Your scientists were so preoccupied with whether or not they could that they didn’t stop to think if they should.
Consumers are often blind to the alarming volume of personal data at the disposal of digital behemoths such as Facebook and Google, but for those that are aware, the feeling is generally one of discomfort. A recent report by KPMG International found that “unwanted marketing” was the most cited reason for consumers to feel uneasy at corporations keeping a record of their personal data and history. Renowned marketing professor Byron Sharp wrote in his magnum opus “How Brands Grow” that:
No marketing activity, including innovation, should be seen as a goal in itself, its goal is to hold on to or improve mental and physical availability.
If the majority of consumers find the use of personal data to be creepy, marketers should be looking to avoid disseminating concrete evidence that they have bucket loads of data on just about everybody in the form of marketing campaigns. If more than half of consumers find the use of personalised information in marketing and advertising to be unsettling, including it in a campaign is unlikely to bear fruit in the long term.
The fact that data is so readily available should not be a call-to-arms for marketers to conjure marketing campaign that is personalised to the extreme. In his book Taming The Big Data Tidal Wave, Bill Franks wrote about how consumer data is often misused:
Too many people get caught up in using flashy graphics just because they can. Simple is best. Only get fancy or complex when there is a specific need.
The process of strategising implores the marketer to discern the end goal of its communications and work forwards rather than shoehorning its fad-driven plan into the overall aims of the process.

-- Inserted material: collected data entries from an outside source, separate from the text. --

-- ==== Sys2Proof/Word.lean ====
section
/-! DEFINITION. Words and the plainest containers of the model: the byte, the 64-bit word, saturating and
wrapping counters, and the sparse table in which every indexed unit (memory bytes, clusters, lines, ...) is kept. -/

namespace Sys2Proof

/-- One byte (R15: multi-byte fields are little-endian). -/
abbrev Byte := BitVec 8

/-- A register or an argument word (Notation: registers are 64 bits wide). -/
abbrev Word := BitVec 64

/-- A sparse table: key and value pairs with strictly rising keys, none of them holding the default value.
An unlisted key reads as the default, so equal tables are equal lists. -/
abbrev Tab (α : Type) := List (Nat × α)

/-- The value at a key, the default where the key is not listed. -/
def tabGet {α : Type} (d : α) : Tab α → Nat → α
  | [], _ => d
  | (k, v) :: t, n => if k = n then v else tabGet d t n

/-- List a value at a key, keeping keys strictly rising. -/
def tabInsert {α : Type} : Tab α → Nat → α → Tab α
  | [], n, v => [(n, v)]
  | (k, w) :: t, n, v =>
    if n < k then (n, v) :: (k, w) :: t
    else if n = k then (n, v) :: t
    else (k, w) :: tabInsert t n v

/-- Write a value at a key: the default is not listed. -/
def tabSet {α : Type} [DecidableEq α] (d : α) (t : Tab α) (n : Nat) (v : α) : Tab α :=
  if v = d then t.filter (fun p => p.1 != n) else tabInsert t n v

/-- The canonical form of a table: keys strictly rising, no value equal to the default. -/
def tabWf {α : Type} [DecidableEq α] (d : α) : Tab α → Bool
  | [] => true
  | (k, v) :: t => decide (v ≠ d) && t.all (fun p => decide (k < p.1)) && tabWf d t

/-- Add to a counter that saturates at all ones. -/
def satAdd {w : Nat} (x : BitVec w) (n : Nat) : BitVec w :=
  if x.toNat + n < 2 ^ w then BitVec.ofNat w (x.toNat + n) else BitVec.allOnes w

/-- Count one on a saturating counter. -/
def satInc {w : Nat} (x : BitVec w) : BitVec w := satAdd x 1

/-- One bit of a word as a Boolean. -/
def bitOf {w : Nat} (x : BitVec w) (i : Nat) : Bool := x.getLsbD i

/-- A Boolean as one bit. -/
def boolBit (b : Bool) : BitVec 1 := if b then 1#1 else 0#1

/-- The bits [lo + n - 1 : lo] of a word as a number. -/
def bitsNat {w : Nat} (x : BitVec w) (lo n : Nat) : Nat := (x.toNat / 2 ^ lo) % 2 ^ n

/-- Round up to a whole number of units. -/
def ceilDiv (a b : Nat) : Nat := (a + b - 1) / b

end Sys2Proof
end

Statistics supporting “mass personalisation” show that the majority of consumers are not comfortable with receiving offers and services in exchange for their personal data. Marketers must remember that although stunts involving personalisation will sometimes work from a PR perspective, they do so because it focuses on the technology rather than the consumer. It is important to consider that marketing traditionally beds its roots in direct returns and bases campaigns on ROI and that to run campaigns solely based on creating a positive impression of the brand is to delve too deep into the world of PR. Unless such an activity can be shown to have a direct impact on revenue, marketers should steer well clear.
Similarly, to use consumer data in such an intimate manner reflects on the company rather than the consumer’s perception of the brand. With so many averse to large corporations brandishing their information like their own personal play-thing, it seems unwise to use big data as a means to peddle a brand’s relatability, especially if it cannot be shown to positively benefit the brand where it matters.
Spotify ran a clever OOH campaign which used its consumers’ data to provide quirky facts and statistics about the music listening trends and minutiae that had occurred over the past 12 months.
The way in which Spotify chose to generalise the data at its disposal showed a shrewd understanding of how comfortable its users are with their data being processed by a large company. What was important about the underlying message of the campaign is that it tapped into one of Spotify’s USPs in that it made reference to how everyone uses the platform differently and it is entirely customisable.
Last year Starbucks announced plans to use its data on customer preferences and tastes to present its customers with personalised offers and recommendations. What separated this plan from others is that it came with the intention of driving sales, and furthermore it was to be rolled out using the Starbucks app. The latter of these points is important as by forgoing an official “opt-in” it does not look to target consumers who aren’t already invested in the brand.
Both of these campaigns work well in principle because they target a niche demographic of consumers and look to nudge users towards generating more revenue. Using consumer data should be more generally applicable as a part of the retention cycle rather than attracting new customers.
Part of the issue with using consumer data is that it often comes out in the form of personalisation and it preaches to be about connecting with consumers on a one-to-one basis. In reality most consumers aren’t interested in this type of relationship and will be put off by adverts that use their personal information. While data is useful for marketers to have at their disposal with regards to creating new communications, it should not be seen as a shortcut to “connect” with consumers and must be saved for campaigns of genuine value and impact.